Collaborative filtering

One approach to the design of recommender systems that has wide use is collaborative filtering. Collaborative filtering is based on the assumption that people who agreed in the past will agree in the future, and that they will like similar kinds of items as they liked in the past. The system generates recommendations using only information about rating profiles for different users or items. By locating peer users/items with a rating history similar to the current user or item, they generate recommendations using this neighborhood. This approach is a cornerstone for e-commerce sites that analyze the purchasing patterns of thousands of users to suggest what you might like. Collaborative filtering methods are classified as memory-based and model-based. A well-known example of memory-based approaches is the user-based algorithm, while that of model-based approaches is matrix factorization.
A key advantage of the collaborative filtering approach is that it does not rely on machine analyzable content and therefore it is capable of accurately recommending complex items such as movies without requiring an "understanding" of the item itself. Many algorithms have been used in measuring user similarity or item similarity in recommender systems. For example, the k-nearest neighbor approach and the Pearson Correlation as first implemented by Allen.
When building a model from a user's behavior, a distinction is often made between explicit and implicit forms of data collection.
Examples of explicit data collection include the following:
  • Asking a user to rate an item on a sliding scale.

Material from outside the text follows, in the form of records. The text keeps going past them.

-- ==== Sys2Proof/Laws/Access.lean ====
section
/-! SUPPORT. What issuing an access does: everything up to the access itself, said once. -/

namespace Sys2Proof.Machine

theorem NMap.get?_listed {α : Type} (f : Nat → α) : ∀ (ls : List Nat) (l : Nat), l ∈ ls →
    NMap.get? (ls.map fun j => (j, f j)) l = some (f l) := by
  intro ls
  induction ls with
  | nil => intro l h; cases h
  | cons j ls ih =>
    intro l h
    rw [List.map_cons, NMap.get?_cons]
    split
    · rename_i e; rw [e]
    · rename_i e
      exact ih l ((List.mem_cons.1 h).resolve_left e)

/-- The wave with other predicates and transactions. -/
def Wave.withPT (w : Wave) (ps : NMap LaneMask) (tx : NMap Tx) : Wave := { w with p := ps, tx := tx }

theorem Wave.withPT_abort (w : Wave) (ps : NMap LaneMask) (tx : NMap Tx) (k u : Nat) (m : LaneMask) :
    ∃ tx', (∀ l, NMap.get? tx l = none → NMap.get? tx' l = none) ∧ (w.withPT ps tx).abortTx k u m = w.withPT ps tx' :=
  ⟨_, fun l h => by
    show NMap.get? (NMap.mapVal tx _) l = none
    rw [NMap.get?_mapVal, h]; rfl, rfl⟩

theorem Wave.withPT_setPBits (w : Wave) (ps : NMap LaneMask) (tx : NMap Tx) (p : Nat) (m b : LaneMask) :
    ∃ ps', (w.withPT ps tx).setPBits p m b = w.withPT ps' tx := ⟨_, rfl⟩

/-- The pop that precedes an access: only predicates, transactions and the core's queues can differ. -/
structure Popped (s u : State) (c : Ctx) where
  mem : u.mem = s.mem
  groups : u.groups = s.groups
  others : ∀ k, k ≠ c.wid → u.wave? k = s.wave? k
  mine : ∃ ps tx, (∀ l, NMap.get? c.w.tx l = none → NMap.get? tx l = none) ∧ u.wave? c.wid = some (c.w.withPT ps tx)

theorem Popped.refl {s : State} {c : Ctx} (hc : s.ctx? = some c) : Popped s s c :=
  ⟨rfl, rfl, fun _ _ => rfl, c.w.p, c.w.tx, fun _ h => h, State.ctx_wave hc⟩

theorem Popped.abort {s u : State} {c : Ctx} (h : Popped s u c) (m : LaneMask) : Popped s (abortOpen c u m) c := by
  obtain ⟨h1, h2, h3, ps, tx, h0, h4⟩ := h
  obtain ⟨tx', h6, h5⟩ := c.w.withPT_abort ps tx 4 0 m
  refine ⟨h1, h2, fun k hk => ?_, ps, tx', fun l hl => h6 l (h0 l hl), ?_⟩
  · unfold abortOpen; rw [State.wave_modWave_other _ _ hk, h3 k hk]
  · unfold abortOpen; rw [State.wave_modWave, h4, Option.map_some, h5]

theorem Popped.commit {s u : State} {c : Ctx} (h : Popped s u c) (g : Guard) (p : Pop) (sc : Bool) :
    Popped s (commitPop c u g p sc) c := by
  unfold commitPop
  split
  · exact h
  · simp only
    obtain ⟨h1, h2, h3, ps, tx, h0, h4⟩ := h
    split
    · exact ⟨h1, h2, h3, ps, tx, h0, h4⟩
    · obtain ⟨ps', h5⟩ := c.w.withPT_setPBits ps tx g.pred.val (if sc then c.mask else p.missed) (if g.neg then allLanes else 0)
      refine ⟨h1, h2, fun k hk => ?_, ps', tx, h0, ?_⟩
      · rw [State.wave_modWave_other _ _ hk]; exact h3 k hk
      · rw [State.wave_modWave, State.wave_modCore, h4, Option.map_some, h5]

theorem Popped.quiet {s u v : State} {c : Ctx} (h : Popped s u c) (q : Quiet u v) : Popped s v c := by
  obtain ⟨h1, h2, h3, ps, tx, h0, h4⟩ := h
  exact ⟨q.2.2.2.2.2.1.trans h1, q.2.1.trans h2, fun k hk => (q.wave k).trans (h3 k hk), ps, tx, h0, (q.wave _).trans h4⟩

theorem Popped.tx {s u : State} {c : Ctx} (h : Popped s u c) {l : Nat} (hl : NMap.get? c.w.tx l = none) : u.txOf c.wid l = none := by
  obtain ⟨_, _, _, ps, tx, h0, h4⟩ := h
  unfold State.txOf
  rw [h4]
  exact h0 l hl

/-- An access whose checks pass goes on to `f` with the lanes of the pass. -/
theorem Access.issue_passes (a : Access) {s : State} {c : Ctx} (hc : s.ctx? = some c)
    (f : Ctx → State → MemOp → Host.Outcome State Fault Refusal) (h0 : c.eff a.g ≠ 0) (h1 : c.w.noRoom a.i = false)
    (h2 : a.check c s (passLanes (c.eff a.g) (a.onScalar c)) = none) :
    ∃ p, popPlan c s a.srcs (passLanes (c.eff a.g) (a.onScalar c)) = .ok p ∧ Popped s (a.popped c s p) c ∧
      a.issue s f = f c (a.popped c s p) (a.op c s p (passLanes (c.eff a.g) (a.onScalar c))) := by
  have hq : a.queueTrap c s (passLanes (c.eff a.g) (a.onScalar c)) = none := by
    unfold Access.check at h2
    simp only [Option.orElse_eq_none] at h2
    exact h2.2.2.2.2.1
  unfold Access.queueTrap at hq
  cases hp : popPlan c s a.srcs (passLanes (c.eff a.g) (a.onScalar c)) with
  | error t => rw [hp] at hq; cases hq
  | ok p =>
    refine ⟨p, rfl, ?_, ?_⟩
    · unfold Access.popped
      split
      · exact ((Popped.refl hc).abort _).commit _ _ _
      · exact .refl hc
    · unfold Access.issue
      rw [withCtx_some hc]
      simp only
      rw [if_neg h0, if_neg (by simp [h1])]
      simp only [h2, hp]

theorem Access.issue_empty (a : Access) {s : State} {c : Ctx} (hc : s.ctx? = some c)
    (f : Ctx → State → MemOp → Host.Outcome State Fault Refusal) (h0 : c.eff a.g = 0) :
    a.issue s f = .next (s.advance c.wid) := by
  unfold Access.issue
  rw [withCtx_some hc]
  simp only
  rw [if_pos h0]

theorem Access.issue_full (a : Access) {s : State} {c : Ctx} (hc : s.ctx? = some c)
    (f : Ctx → State → MemOp → Host.Outcome State Fault Refusal) (h0 : c.eff a.g ≠ 0) (h1 : c.w.noRoom a.i = true) :
    a.issue s f = .next (awaitRoom c s) := by
  unfold Access.issue
  rw [withCtx_some hc]
  simp only
  rw [if_neg h0, if_pos h1]

theorem Access.issue_traps (a : Access) {s : State} {c : Ctx} (hc : s.ctx? = some c)
    (f : Ctx → State → MemOp → Host.Outcome State Fault Refusal) (h0 : c.eff a.g ≠ 0) (h1 : c.w.noRoom a.i = false)
    (x : TrapInfo) (h2 : a.check c s (passLanes (c.eff a.g) (a.onScalar c)) = some x) :
    a.issue s f = .next (trapNow c s (if a.onScalar c then { x with lanes := c.eff a.g } else x)) := by
  unfold Access.issue
  rw [withCtx_some hc]
  simp only
  rw [if_neg h0, if_neg (by simp [h1])]
  simp only [h2]
  rfl

end Sys2Proof.Machine
end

  • Asking a user to search.
  • Asking a user to rank a collection of items from favorite to least favorite.
  • Presenting two items to a user and asking him/her to choose the better one of them.
  • Asking a user to create a list of items that he/she likes.
Examples of implicit data collection include the following:
  • Observing the items that a user views in an online store.
  • Analyzing item/user viewing times.
  • Keeping a record of the items that a user purchases online.
  • Obtaining a list of items that a user has listened to or watched on his/her computer.
  • Analyzing the user's social network and discovering similar likes and dislikes.
Collaborative filtering approaches often suffer from three problems: cold start, scalability, and sparsity.
  • Cold start: For a new user or item, there is not enough data to make accurate recommendations. Note: one commonly implemented solution to this problem is the multi-armed bandit algorithm.
  • Scalability: There are millions of users and products in many of the environments in which these systems make recommendations. Thus, a large amount of computation power is often necessary to calculate recommendations.
  • Sparsity: The number of items sold on major e-commerce sites is extremely large. The most active users will only have rated a small subset of the overall database. Thus, even the most popular items have very few ratings.
One of the most famous examples of collaborative filtering is item-to-item collaborative filtering, an algorithm popularized by Amazon.com's recommender system.
Many social networks originally used collaborative filtering to recommend new friends, groups, and other social connections by examining the network of connections between a user and their friends. Collaborative filtering is still used as part of hybrid systems. This technique can employ embeddings, a machine learning technique.